-- ==== Sys2Proof/Laws/Ops.lean ====
section
/-! SUPPORT. Everything each shared operation can do: when it answers a next state and which, when the
preambles let a form through, and when an access does. -/

namespace Sys2Proof.Machine

/-! ## How an instruction ends -/

/-- `finish` answers a next state exactly when nothing stopped the instruction. -/
@[simp] theorem finish_eq_next (stop : Option Stop) (t u : State) :
    finish stop t = .next u ↔ stop = none ∧ u = t := by
  cases stop with
  | none => simp [finish, eq_comm]
  | some e => cases e <;> simp [finish, Stop.outcome]

/-- `finish` answers a fault exactly when that fault stopped the instruction. -/
@[simp] theorem finish_eq_fault (stop : Option Stop) (t : State) (f : Fault) :
    finish stop t = .fault f ↔ stop = some (.fault f) := by
  cases stop with
  | none => simp [finish]
  | some e => cases e <;> simp [finish, Stop.outcome]

/-- `finish` refuses exactly when that refusal stopped the instruction. -/
@[simp] theorem finish_eq_refused (stop : Option Stop) (t : State) (r : Refusal) :
    finish stop t = .refused r ↔ stop = some (.refuse r) := by
  cases stop with
  | none => simp [finish]
  | some e => cases e <;> simp [finish, Stop.outcome]

@[simp] theorem firstStop_eq_none (l : List (Bool × Stop)) :
    firstStop l = none ↔ ∀ e ∈ l, e.1 = false := by
  induction l with
  | nil => simp [firstStop]
  | cons e l ih =>
    obtain ⟨c, stop⟩ := e
    cases c <;> simp [firstStop, ih]

/-- What stops an instruction is one of the listed stops, its condition holding. -/
theorem firstStop_mem (l : List (Bool × Stop)) (e : Stop) (h : firstStop l = some e) :
    (true, e) ∈ l := by
  induction l with
  | nil => simp [firstStop] at h
  | cons x l ih =>
    obtain ⟨c, stop⟩ := x
    cases c
    · exact List.mem_cons_of_mem _ (ih (by simpa [firstStop] using h))
    · simp [firstStop] at h
      simp [h]

/-! ## The preambles -/

/-- A legacy form passes its preamble exactly under `LegacyReady`. -/
theorem legacyChecks_eq_none (h : Head) (s : State) :
    legacyChecks h s = none ↔ LegacyReady h s := by
  simp [legacyChecks, LegacyReady, and_assoc]

/-- A VEX form passes its preamble exactly under `VexReady`. -/
theorem vexChecks_eq_none (isMem : Bool) (h : Head) (p : Vex) (s : State) :
    vexChecks isMem h p s = none ↔ VexReady isMem h p s := by
  cases isMem <;> simp [vexChecks, VexReady, and_assoc]

/-- An EVEX form passes its preamble exactly under `EvexReady`. -/
theorem evexChecks_eq_none (isMem isStore : Bool) (h : Head) (p : Evex) (s : State) :
    evexChecks isMem isStore h p s = none ↔ EvexReady isMem isStore h p s := by
  cases isMem <;> cases isStore <;> simp [evexChecks, EvexReady, and_assoc]

/-- A preamble faults only with `#UD` or `#NM` of this instruction. -/
theorem legacyChecks_fault (h : Head) (s : State) (f : Fault)
    (hf : legacyChecks h s = some (.fault f)) :
    f = .invalidOpcode s.pc ∨ f = .deviceNotAvailable s.pc := by
  have := firstStop_mem _ _ hf
  simp only [State.ud, State.nm, List.mem_cons, Prod.mk.injEq, Stop.fault.injEq, reduceCtorEq,
    and_false, List.not_mem_nil, or_false, false_or] at this
  tauto

/-- A preamble faults only with `#UD` or `#NM` of this instruction. -/
theorem vexChecks_fault (isMem : Bool) (h : Head) (p : Vex) (s : State) (f : Fault)
    (hf : vexChecks isMem h p s = some (.fault f)) :
    f = .invalidOpcode s.pc ∨ f = .deviceNotAvailable s.pc := by
  have := firstStop_mem _ _ hf
  simp only [State.ud, State.nm, List.mem_cons, Prod.mk.injEq, Stop.fault.injEq, reduceCtorEq,
    and_false, List.not_mem_nil, or_false, false_or] at this
  tauto

/-- A preamble faults only with `#UD` or `#NM` of this instruction. -/
theorem evexChecks_fault (isMem isStore : Bool) (h : Head) (p : Evex) (s : State) (f : Fault)
    (hf : evexChecks isMem isStore h p s = some (.fault f)) :
    f = .invalidOpcode s.pc ∨ f = .deviceNotAvailable s.pc := by
  have := firstStop_mem _ _ hf
  simp only [State.ud, State.nm, List.mem_cons, Prod.mk.injEq, Stop.fault.injEq, reduceCtorEq,
    and_false, List.not_mem_nil, or_false, false_or] at this
  tauto

/-! ## Memory accesses -/

/-- A 4-byte access raises nothing exactly when `MemCheck` answers ok and it is not misaligned. -/
theorem accessFault_eq_none (s : State) (a : Word) (kind : AccessKind) (seg : Seg) :
    s.accessFault a kind seg = none ↔ s.memCheck a 4 kind seg = none ∧ s.misaligned a = false := by
  unfold State.accessFault
  split <;> simp_all

/-- A 4-byte access goes through exactly under `AccessOk`. -/
theorem accessStop_eq_none (s : State) (o : MemOperand) (kind : AccessKind) :
    s.accessStop o.addr kind o.seg = none ↔ AccessOk s o kind := by
  unfold State.accessStop AccessOk
  cases s.touchesDevice o.addr <;> simp [accessFault_eq_none]

/-- A masked-off access goes through under `ProbeOk`. -/
theorem probeStop_of_probeOk (s : State) (o : MemOperand) (kind : AccessKind) (h : ProbeOk s o kind) :
    s.probeStop o.addr kind o.seg = none := by
  rcases h with h | h
  · simp [State.probeStop, (accessFault_eq_none _ _ _ _).mpr h]
  · unfold State.probeStop
    rw [h]
    split <;> rfl

/-- A masked-off access leaves the state as it is where its check finds nothing. -/
theorem afterProbe_of_ok (s : State) (a : Word) (kind : AccessKind) (seg : Seg)
    (h : s.accessFault a kind seg = none) : s.afterProbe a kind seg = s := by
  simp [State.afterProbe, h]

/-- Where `FaultSuppression` is not `either`, a masked-off access leaves the state as it is. -/
theorem afterProbe_of_fixed (s : State) (a : Word) (kind : AccessKind) (seg : Seg)
    (h : s.cfg.faultSuppression ≠ .either) : s.afterProbe a kind seg = s := by
  unfold State.afterProbe
  split
  · rfl
  · simp [h]

theorem afterProbe_of_probeOk (s : State) (o : MemOperand) (kind : AccessKind) (h : ProbeOk s o kind) :
    s.afterProbe o.addr kind o.seg = s := by
  rcases h with h | h
  · exact afterProbe_of_ok _ _ _ _ ((accessFault_eq_none _ _ _ _).mpr h)
  · exact afterProbe_of_fixed _ _ _ _ (by simp [h])

/-- Every exception carries the address of its instruction. -/
theorem memCheck_pc (s : State) (a : Word) (n : Nat) (kind : AccessKind) (seg : Seg) (f : Fault)
    (h : s.memCheck a n kind seg = some f) : f.pc = s.pc := by
  unfold State.memCheck at h
  split at h
  · split at h
    · next e _ => cases hA : e.answer <;> simp [hA, answerFault] at h <;> subst h <;> rfl
    · simp at h
  · split at h <;> simp at h <;> subst h <;> rfl

theorem accessFault_pc (s : State) (a : Word) (kind : AccessKind) (seg : Seg) (f : Fault)
    (h : s.accessFault a kind seg = some f) : f.pc = s.pc := by
  unfold State.accessFault at h
  split at h
  · simp at h
  · simp at h; subst h; rfl
  · next hm _ => simp at h; subst h; exact memCheck_pc _ _ _ _ _ _ hm
  · next hm _ =>
    split at h <;> simp at h <;> subst h
    · rfl
    · exact memCheck_pc _ _ _ _ _ _ hm

/-- What stops an access is a device, or an exception that carries the address of its instruction. -/
theorem accessStop_cases (s : State) (a : Word) (kind : AccessKind) (seg : Seg) (e : Stop)
    (h : s.accessStop a kind seg = some e) :
    e = .refuse .deviceAccess ∨ ∃ f, e = .fault f ∧ s.accessFault a kind seg = some f := by
  unfold State.accessStop at h
  split at h
  · simp at h; exact .inl h.symm
  · simp at h
    obtain ⟨f, hf, rfl⟩ := h
    exact .inr ⟨f, rfl, hf⟩

theorem probeStop_cases (s : State) (a : Word) (kind : AccessKind) (seg : Seg) (e : Stop)
    (h : s.probeStop a kind seg = some e) :
    ∃ f, e = .fault f ∧ s.accessFault a kind seg = some f := by
  unfold State.probeStop at h
  split at h
  · simp at h
  · next f hf =>
    split at h
    · simp at h
    · simp at h; exact ⟨f, h.symm, hf⟩
    · split at h <;> simp at h
      exact ⟨f, h.symm, hf⟩

/-! ## The shared meanings -/

section
variable (stop : Option Stop) (p : Evex) (o : MemOperand) (d s1 s2 src : VReg) (n : Nat) (s u : State)

theorem moveLegacy_next :
    moveLegacy stop d src n s = .next u ↔ stop = none ∧ u = (s.mergeLow d src).advance n := by
  simp [moveLegacy]

theorem moveVex_next :
    moveVex stop d s1 s2 n s = .next u ↔
      stop = none ∧ u = (s.mergeZeroUpper d s1 (lowDword (s.readVec s2))).advance n := by
  simp [moveVex]

theorem moveEvex_next :
    moveEvex stop p d s1 s2 n s = .next u ↔
      stop = none ∧ u = (s.mergeZeroUpper d s1 (maskedLow (s.maskBit p) p.z
        (lowDword (s.readVec s2)) (lowDword (s.readVec d)))).advance n := by
  simp [moveEvex]

theorem loadLegacy_next :
    loadLegacy stop o d n s = .next u ↔
      (stop = none ∧ AccessOk s o .read) ∧ u = (s.loadKeepUpper d (s.read32 o.addr)).advance n := by
  simp [loadLegacy, accessStop_eq_none, Option.or_eq_none_iff]

theorem loadVex_next :
    loadVex stop o d n s = .next u ↔
      (stop = none ∧ AccessOk s o .read) ∧ u = (s.loadZeroUpper d (s.read32 o.addr)).advance n := by
  simp [loadVex, accessStop_eq_none, Option.or_eq_none_iff]

theorem storeLow_next :
    storeLow stop o src n s = .next u ↔
      (stop = none ∧ AccessOk s o .write) ∧
        u = (s.write32 o.addr (lowDword (s.readVec src))).advance n := by
  simp [storeLow, accessStop_eq_none, Option.or_eq_none_iff]

theorem loadEvex_next :
    loadEvex stop p o d n s = .next u ↔
      (s.maskBit p = true ∧ stop = none ∧ AccessOk s o .read ∧
        u = (s.loadZeroUpper d (s.read32 o.addr)).advance n) ∨
      (s.maskBit p = false ∧ stop = none ∧ s.probeStop o.addr .read o.seg = none ∧
        u = ((s.afterProbe o.addr .read o.seg).loadZeroUpper d
          (maskedLow false p.z 0#32 (lowDword (s.readVec d)))).advance n) := by
  unfold loadEvex
  cases s.maskBit p <;> simp [accessStop_eq_none, Option.or_eq_none_iff, and_assoc]

theorem storeEvex_next :
    storeEvex stop p o src n s = .next u ↔
      (s.maskBit p = true ∧ stop = none ∧ AccessOk s o .write ∧
        u = (s.write32 o.addr (lowDword (s.readVec src))).advance n) ∨
      (s.maskBit p = false ∧ stop = none ∧ s.probeStop o.addr .write o.seg = none ∧
        u = (s.afterProbe o.addr .write o.seg).advance n) := by
  unfold storeEvex
  cases s.maskBit p <;>
    simp [storeLow, accessStop_eq_none, Option.or_eq_none_iff, and_assoc]

end

/-! ## What a step can do -/

/-- The effects a form can have, each with the length it advances `pc` by: the one list from which every
claim about all instructions is derived. -/
inductive Effect (n : Nat) (s : State) : State → Prop where
  | mergeLow (d src : VReg) : d.toNat < 16 → Effect n s ((s.mergeLow d src).advance n)
  | loadKeepUpper (d : VReg) (t : DWord) : d.toNat < 16 → Effect n s ((s.loadKeepUpper d t).advance n)
  | mergeZeroUpper (d s1 : VReg) (t : DWord) : d.toNat < 16 ∨ s.cfg.features.avx512f = true →
      Effect n s ((s.mergeZeroUpper d s1 t).advance n)
  | loadZeroUpper (d : VReg) (t : DWord) : d.toNat < 16 ∨ s.cfg.features.avx512f = true →
      Effect n s ((s.loadZeroUpper d t).advance n)
  | loadMasked (o : MemOperand) (d : VReg) (t : DWord) : s.cfg.features.avx512f = true →
      Effect n s (((s.afterProbe o.addr .read o.seg).loadZeroUpper d t).advance n)
  | store (a : Word) (t : DWord) : Effect n s ((s.write32 a t).advance n)
  | storeMasked (o : MemOperand) : Effect n s ((s.afterProbe o.addr .write o.seg).advance n)

theorem vreg4_lt (hi : Bool) (lo : BitVec 3) : (vreg4 hi lo).toNat < 16 := by
  revert hi lo; decide

/-- Whatever instruction runs to a next state has one of the effects above. -/
theorem exec_effect (i : Instr) (s u : State) (h : exec i s = .next u) : Effect i.ilen s u := by
  cases i with
  | l10rr h' reg rm =>
    obtain ⟨-, rfl⟩ := (moveLegacy_next ..).mp h
    exact .mergeLow _ _ (vreg4_lt _ _)
  | l11rr h' reg rm =>
    obtain ⟨-, rfl⟩ := (moveLegacy_next ..).mp h
    exact .mergeLow _ _ (vreg4_lt _ _)
  | l10rm h' reg m =>
    obtain ⟨-, rfl⟩ := (loadLegacy_next ..).mp h
    exact .loadKeepUpper _ _ (vreg4_lt _ _)
  | l11mr h' reg m =>
    obtain ⟨-, rfl⟩ := (storeLow_next ..).mp h
    exact .store _ _
  | v10rr h' p reg rm =>
    obtain ⟨-, rfl⟩ := (moveVex_next ..).mp h
    exact .mergeZeroUpper _ _ _ (.inl (vreg4_lt _ _))
  | v11rr h' p reg rm =>
    obtain ⟨-, rfl⟩ := (moveVex_next ..).mp h
    exact .mergeZeroUpper _ _ _ (.inl (vreg4_lt _ _))
  | v10rm h' p reg m =>
    obtain ⟨-, rfl⟩ := (loadVex_next ..).mp h
    exact .loadZeroUpper _ _ (.inl (vreg4_lt _ _))
  | v11mr h' p reg m =>
    obtain ⟨-, rfl⟩ := (storeLow_next ..).mp h
    exact .store _ _
  | e10rr h' p reg rm =>
    obtain ⟨hc, rfl⟩ := (moveEvex_next ..).mp h
    exact .mergeZeroUpper _ _ _ (.inr ((evexChecks_eq_none ..).mp hc).2.2.2.2.2.2.2.1)
  | e11rr h' p reg rm =>
    obtain ⟨hc, rfl⟩ := (moveEvex_next ..).mp h
    exact .mergeZeroUpper _ _ _ (.inr ((evexChecks_eq_none ..).mp hc).2.2.2.2.2.2.2.1)
  | e10rm h' p reg m =>
    rcases (loadEvex_next ..).mp h with ⟨-, hc, -, rfl⟩ | ⟨-, hc, -, rfl⟩
    · exact .loadZeroUpper _ _ (.inr ((evexChecks_eq_none ..).mp hc).2.2.2.2.2.2.2.1)
    · exact .loadMasked _ _ _ ((evexChecks_eq_none ..).mp hc).2.2.2.2.2.2.2.1
  | e11mr h' p reg m =>
    rcases (storeEvex_next ..).mp h with ⟨-, -, -, rfl⟩ | ⟨-, -, -, rfl⟩
    · exact .store _ _
    · exact .storeMasked _

end Sys2Proof.Machine
end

• [TASK DESCRIPTION]:
Your task is to retype the entries verbatim, starting with the line that holds "loadVex stop o d n s = .next u ↔" and stopping after the line that holds "s o .write ∧".

• [FINISHED EXERCISE]:
    loadVex stop o d n s = .next u ↔
      (stop = none ∧ AccessOk s o .read) ∧ u = (s.loadZeroUpper d (s.read32 o.addr)).advance n := by
  simp [loadVex, accessStop_eq_none, Option.or_eq_none_iff]

theorem storeLow_next :
    storeLow stop o src n s = .next u ↔
      (stop = none ∧ AccessOk s o .write) ∧
        u = (s.write32 o.addr (lowDword (s.readVec src))).advance n := by
  simp [storeLow, accessStop_eq_none, Option.or_eq_none_iff]

theorem loadEvex_next :
    loadEvex stop p o d n s = .next u ↔
      (s.maskBit p = true ∧ stop = none ∧ AccessOk s o .read ∧
        u = (s.loadZeroUpper d (s.read32 o.addr)).advance n) ∨
      (s.maskBit p = false ∧ stop = none ∧ s.probeStop o.addr .read o.seg = none ∧
        u = ((s.afterProbe o.addr .read o.seg).loadZeroUpper d
          (maskedLow false p.z 0#32 (lowDword (s.readVec d)))).advance n) := by
  unfold loadEvex
  cases s.maskBit p <;> simp [accessStop_eq_none, Option.or_eq_none_iff, and_assoc]

theorem storeEvex_next :
    storeEvex stop p o src n s = .next u ↔
      (s.maskBit p = true ∧ stop = none ∧ AccessOk s o .write ∧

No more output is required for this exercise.